The film follows three of 16 finalists vying to become a Meilleur Ouvrier de France (Best Craftsman of France) at an event held, like the Olympics, every four years. Receiving the most screen time is Jacquy Pfeiffer, an ex-pat who's been living in Chicago, where he started the French Pastry School with Sébastien Canonne, who helps his pal train at Pfeiffer's childhood home in Alsace and figure out ways to shave seconds off piping wedding cakes.

In Luxembourg, we're introduced to Régis Lazard, making his second attempt at the contest and severely testing his wife's patience. First-time competitor Philippe Rigollot softly speaks of his work as the pastry chef at Maison Pic in southeastern France, the only three-star Michelin restaurant headed by a woman. This gender imbalance in high-end cuisine becomes even more glaring when you notice that all of the 16 pastry finalists are men (and white) and takes on extra meaning when judge Philippe Urraca warns the competitors about the grueling three days that lie ahead: "I don't mean to be harsh, but you have to be a man." (Turns out that Urraca is a bit of a crybaby himself.) The filmmakers show no curiosity about this all-male domain, much in the same way they fail to follow up on the nationalist anxiety articulated in Nicolas Sarkozy's blustery speech ("Excellence is earned!") presented to earlier contest winners, whose prize is a tricoleur collar. Sarko suggests that an emphasis on tradition and the fate of artisanal trades is integral to Gallic identity. But tootling along the French countryside to the soon excruciatingly jaunty Django Reinhardt score, Kings of Pastry continues its meringue-light focus.

The thickener in the mix is the spirited testimony of the three exceptional gastronomes whom Hegedus and Pennebaker profile. It's a pleasure listening to the trio talk about their training, aspirations, and gourmand philosophies; in Chicago, Pfeiffer notes of his native versus adopted home: "All-you-can-eat: That doesn't exist in France. The idea is to eat the best possible food but in small quantities."

When the spotlight is on a sweet delicacy that you would actually want (or is even physically possible) to put in your mouth, viewers get a privileged look at the art of composing a cream puff, a lollipop, a bazillion-layered wedding cake. But most of the culinary footage is devoted to documenting — in flat, dull DV — the finalists' pièce montée, or "sugar showpiece," in which sucrose is manipulated for its chemical properties and dessert becomes a weird, often tacky sculpture.

The fragility of these outlandish concoctions — Rigollot's showpiece is topped by what looks like the silhouette of Mr.
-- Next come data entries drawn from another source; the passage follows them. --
def setBeadState (s : State) (n st : Nat) : State := s.setFld R.ROD_BEAD_STATE_STATE st n

def beadValid (s : State) (n : Nat) : Bool := s.bit R.ROD_BEAD_STATE_VALID n

/-- CLASS: 0 FRAME, 1 EVENT, 2 ONESHOT (02 R31). -/
def beadClass (s : State) (n : Nat) : Nat := s.fld R.ROD_BEAD_STATE_CLASS n

/-- The slot issuing on rod r (ROD_CUR). -/
def curSlot (s : State) (r : Nat) : Option Nat :=
  if s.bit R.ROD_CUR_IDLE r then none else some (s.fld R.ROD_CUR_SLOT r)

/-- The running priority of target t (R109). -/
def rp (s : State) (t : Nat) : Nat := s.fld R.ICU_RUNPRI_RP t

def prio (s : State) (n : Nat) : Nat := s.fld R.ICU_SRC_CFG_PRIO n

/-- PENDING (R110). -/
def srcPending (s : State) (n : Nat) : Bool :=
  s.srcActive n && decide (s.prio n ≠ 0) && !s.bit R.ICU_SRC_STAT_INSVC n && !s.bit R.ICU_SRC_STAT_STORM n

/-- The interval timer of target t runs (R114). Its end stands since the dispatch: a write of another ICU_MOD that is not 0 does not
move it (DESIGN CHOICE, log entry 125). -/
def timerRuns (s : State) (t : Nat) : Bool := s.bit R.ICU_MOD_US t && decide (s.nowNs < (s.target t).timerNs)

/-- Target t becomes idle: of its sources, those pending now did not find it idle when they became pending (R114). Without moderation
the marks have no use. -/
def markBusy (s : State) (t : Nat) : State :=
  if s.bit R.ICU_MOD_US t then
    let mark (m : BitVec 256) (n : Nat) : BitVec 256 :=
      if s.fld R.ICU_SRC_CFG_TARGET n = t then (if s.srcPending n then m ||| (1#256 <<< n) else m &&& ~~~(1#256 <<< n)) else m
    { s with icu := { s.icu with busyAt := (List.range 256).foldl mark s.icu.busyAt } }
  else s

/-- ICU_RUNPRI.IDLE: no bead is issuing and RP is 0 (R112). -/
def syncIdle (s : State) (t : Nat) : State :=
  let idle := decide (s.rp t = 0) && (decide (16 ≤ t) || s.bit R.ROD_CUR_IDLE t)
  (if idle && !s.bit R.ICU_RUNPRI_IDLE t then s.markBusy t else s).setBit R.ICU_RUNPRI_IDLE idle t

def setRp (s : State) (t p : Nat) : State := (s.setFld R.ICU_RUNPRI_RP p t).syncIdle t

/-- Make a slot the one issuing on rod r, or none. -/
def setCur (s : State) (r : Nat) (c : Option Nat) : State :=
  match c with
  | some slot => ((s.setBit R.ROD_CUR_IDLE false r).setFld R.ROD_CUR_SLOT slot r).syncIdle r
  | none => (s.setBit R.ROD_CUR_IDLE true r).syncIdle r

/-- The rods issue: frames run, the rods are not stopped by GARNET, and the rod is clocked (01 R20, 02 R56, 21 R453). A rod that its
watchdog has reset selects again from the second frame edge only (21 R457, `selectWithin`), but takes EVENT entries meanwhile, since
R477 lets a pending source chain at the reset itself (DEDUCED, log entry 160). -/
def rodRuns (s : State) (r : Nat) : Bool :=
  s.framesRun && decide (s.flt.step = 0 ∨ s.flt.step = 6) && s.rodClocked r && s.ready 8

/-- The bead now issuing on rod r. -/
def curBead (s : State) (r : Nat) : Option Nat :=
  if s.rodRuns r ∧ !(s.rod r).stalled then (s.curSlot r).map (fun c => 64 * r + c) else none
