/-- The first instant at or after `t` at which a frame to a node with CI = 0 may begin (R247). -/
def beginAfter (t : Nat) : Nat :=
  let p := t % 125000000
  if p < 1000000 then t - p + 1000000
  else if 124000000 < p then t - p + 126000000
  else t

/-- Octets of a wake-up frame on air: preamble, SFD, PHR and a 12-octet PSDU (R245). -/
def wakeOctets (s : State) : Nat := s.fld R.RAD_PREAMBLE_OCTETS + 16

/-- Wake-up frames of a sequence for a check interval in ms (R245). -/
def wakeFrames (s : State) (mode ci : Nat) : Nat := ceilDiv ((ci + 2) * 1000000 * (mode + 1)) (s.wakeOctets * 160000)

/-- Airtime of a wake-up sequence. -/
def trainNs (s : State) (mode wake : Nat) : Nat := airNs mode (wake * s.wakeOctets)

/-- From the first bit of an entry's sequence to the end of its SFD. -/
def leadNs (s : State) (e : TlqEntry) : Nat := s.trainNs e.mode e.wake + airNs e.mode s.headOctets

/-- The first period of a check interval whose wake-up sequence can begin at or after `t`, 1 ms before it. -/
def wakePeriod (ci t : Nat) : Nat := (t + 1000000) / (ci * 1000000) + 1

/-- The entry for sampling listeners on hop map h, its sequence beginning at or after `t` (R245). -/
def wakeEntry (s : State) (e : TlqEntry) (h ci t : Nat) : TlqEntry :=
  let k := wakePeriod ci t
  let e1 := { e with wake := s.wakeFrames e.mode ci, chan := s.chanOf h s.links.map k 1, flex := false }
  { e1 with due := k * ci * 1000000 - 1000000 + s.leadNs e1 }

/-- A broadcast entry beginning at or after `t`, on the channel of depth 1 (R247, R262), without a wake-up sequence. -/
def plainEntry (s : State) (x : Nat) (i : DownItem) (seq t : Nat) : TlqEntry :=
  let h := s.hopMap true
  let mode := s.hopMode h
  let b := beginAfter t
  { due := b + airNs mode s.headOctets, cls := i.cls, mode := mode, chan := s.chanOf h s.links.map (b / 125000000) 1
    power := s.txPower x, cca := false, octets := i.octets, tries := 0, seq := seq, retryNs := none, item := i, flex := true }

/-- When the broadcasts behind wake-up sequences that TRX[A] holds have ended. -/
def wakeEnd (s : State) : Nat :=
  (s.tlqOf 0).foldl (fun t e => if e.item.sampling then max t (e.due + airNs e.mode (2 + e.octets)) else t) 0

/-- A broadcast entry on TRX[A] at or after `t`: the copy for sampling children begins with its wake-up sequence (R245), behind those of
earlier ones. -/
def bcastEntry (s : State) (i : DownItem) (seq t : Nat) : TlqEntry :=
  let e := s.plainEntry 0 i seq t
  let ci := s.sampleCi
  if i.sampling ∧ ci ≠ 0 then s.wakeEntry e (s.hopMap true) ci (max t s.wakeEnd) else e

/-- A broadcast entry whose due time is given: D at `t`, on the channel of depth 1, without a wake-up sequence (14 R355, 21 R453). -/
def fixedEntry (s : State) (i : DownItem) (seq t : Nat) : TlqEntry :=
  let h := s.hopMap true
  let mode := s.hopMode h
  let b := t - airNs mode s.headOctets
  { s.plainEntry 0 i seq t with due := t, chan := s.chanOf h s.links.map (b / 125000000) 1 }

/-- Airtime of a unicast to a first hop: its wake-up sequence, the frame, and its Imm-Ack (R245, R263). -/
def unicastNs (s : State) (mode ci octets : Nat) : Nat :=
  (if ci = 0 then 0 else s.trainNs mode (s.wakeFrames mode ci)) +
    airNs mode (s.headOctets + 2 + octets) + airNs mode (s.headOctets + 9)

/-- A resync beacon. -/
def isBeacon (i : DownItem) : Bool := match i.msg with
  | .beacon _ _ _ _ => true
  | _ => false

/-- The channel of first hop a for a frame that begins at `b`: the one it stays on in its 10 ms, else that of its period (R240, R246);
for a Gen-1 node that of its event, and u[0] for a resync beacon (R249, R252). -/
def hopChan (s : State) (a : Nat) (beacon : Bool) (b : Nat) : Nat :=
  let c := s.conn a
  let h := s.hopMap c.gen2
  if beacon then s.chanOf h c.chmap 0 0
  else if b < c.openNs then c.openChan
  else if !c.gen2 then s.chanOf h c.chmap c.evcnt 0
  else s.chanOf h s.links.map (b / 1000000 / (if c.ci = 0 then 125 else ciMs c.ci)) 1

/-- A unicast entry for first hop a (R242, R245 to R247, R249, R260): its due time and channel by the node's listening. -/
def unicastEntry (s : State) (x a : Nat) (i : DownItem) (seq : Nat) : TlqEntry :=
  let c := s.conn a
  let h := s.hopMap c.gen2
  let mode := s.hopMode h
  let now := max s.nowNs i.due
  let flex := c.gen2 && decide (c.ci = 0)
  let b := if flex then beginAfter now else now
  let e : TlqEntry :=
    { due := b + airNs mode s.headOctets, cls := i.cls, mode := mode, chan := s.hopChan a (isBeacon i) b, power := s.txPower x, cca := true
      octets := i.octets + 2 * (s.sourceRoute i.dest).length, tries := 0, seq := seq, retryNs := none, item := i, flex := flex }
  if c.gen2 ∧ c.ci ≠ 0 ∧ c.openNs ≤ now then s.wakeEntry e h (ciMs c.ci) now else e

/-- The transceiver with fewer queue entries, ties to TRX[A]; TRX[B] only when it is ready (R263). -/
def pickTrx (s : State) : Nat := if s.ready 12 ∧ (s.tlqOf 1).length < (s.tlqOf 0).length then 1 else 0

/-- Entries of some classes that a queue holds. -/
def tlqCount (s : State) (x : Nat) (f : Nat → Bool) : Nat := ((s.tlqOf x).filter (fun e => f e.cls && !e.item.link)).length

/-! ### The failsafe broadcast (07 R200, 21 R453) -/

/-- The four bytes, for a LAP version. -/
def failsafeBytes (lap : Nat) (immediate : Bool) (reason : Nat) : List Byte :=
  [0x11, BitVec.ofNat 8 lap, if immediate then 1 else 0, BitVec.ofNat 8 reason]

/-- Its item for a LAP version and a time. -/
def failsafeItem (lap : Nat) (immediate : Bool) (reason due : Nat) : DownItem :=
  ⟨0, false, 0xFFFF, .lap (failsafeBytes lap immediate reason), lapOctets 4, due, false⟩

/-- Queue one of its items straight into the launch queue of TRX[A]: with `due` at least a second away it is D itself, else it leaves as soon
as it can; sampling children get theirs behind a wake-up sequence. -/
def failsafeOne (i : DownItem) (s : State) : State :=
  if !s.hopValid (s.hopMap true) then s
  else (s.meshItems i).foldl (fun t j =>
    let (seq, t1) := t.nextSeq
    t1.tlqPut 0 (if j.sampling ∨ i.due < s.nowNs + 1000000 then t1.bcastEntry j seq j.due else t1.fixedEntry j seq j.due)) s

/-- Queue it three times, 1 s apart, the first `first` ns from now, straight into the launch queue of TRX[A], so that it goes out
without the application domain; each Gen-1 node gets it three times in its windows. -/
def failsafeBroadcast (s : State) (immediate : Bool) (reason first : Nat) : State :=
  let at_ (k : Nat) : Nat := s.nowNs + first + k * 1000000000
  let s1 := ([0, 1, 2] : List Nat).foldl (fun t k =>
    failsafeOne (failsafeItem 3 immediate reason (at_ k)) (failsafeOne (failsafeItem 2 immediate reason (at_ k)) t)) s
  ((s.links.conns.filter (fun e => decide (1 ≤ e.2.st ∧ e.2.st ≤ 3) && !e.2.gen2)).map (fun e => e.1)).foldl
    (fun t lid => ([0, 1, 2] : List Nat).foldl (fun u k =>
      u.enqueue { failsafeItem (max 2 (t.lan lid 2 1)) immediate reason (at_ k) with dest := lid }) t) s1

/-! ### Queue entries that end (08 R237) -/

/-- End every entry of a transceiver with NOT_READY: their items are back in the downlink queue, in their order. -/
def tlqFlush (s : State) (x : Nat) : State :=
  (s.tlqOf x).reverse.foldl (fun t e => t.returnItem e.item false) (s.setTlq x [])

/-- A transceiver stops: its bit clears, its entries end, and its PA-enable line is inactive (R23, R234, R237). -/
def trxStop (s : State) (x : Nat) : State :=
  let s1 := (s.clearReady (11 + x)).tlqFlush x
  { s1 with rad := { s1.rad with pa := SMap.set [] s1.rad.pa x [] } }

/-! ### Connections (R250) -/

/-- A frame has come from a node: m := 0, the timer stops, RESYNC and WIDENING end. -/
def connHeard (s : State) (lid : Nat) : State :=
  let c := s.conn lid
  let s0 := { s with links := { s.links with failed := s.links.failed.filter (fun q => decide (q ≠ lid)) } }
  if s.connected lid then
    let s1 := if c.st = 3 then s0.addSat R.RAD_LINK_CNT2_RESYNC 1 else s0
    s1.setConn lid { c with st := 1, m := 0, supNs := none, heardNs := s.nowNs }
  else s0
Monopoly's head — gives the film its cheapest suspense as we wait for the crystallized substances to shatter (and many do). One man wins the blue-white-and-red collar, one reconsiders how much more time he's willing to spend in his custom-built basement kitchen, one ends up getting married — and Hegedus and Pennebaker shift the focus entirely, in the film's most cavity-inducing moment, from macaroons to the macarena.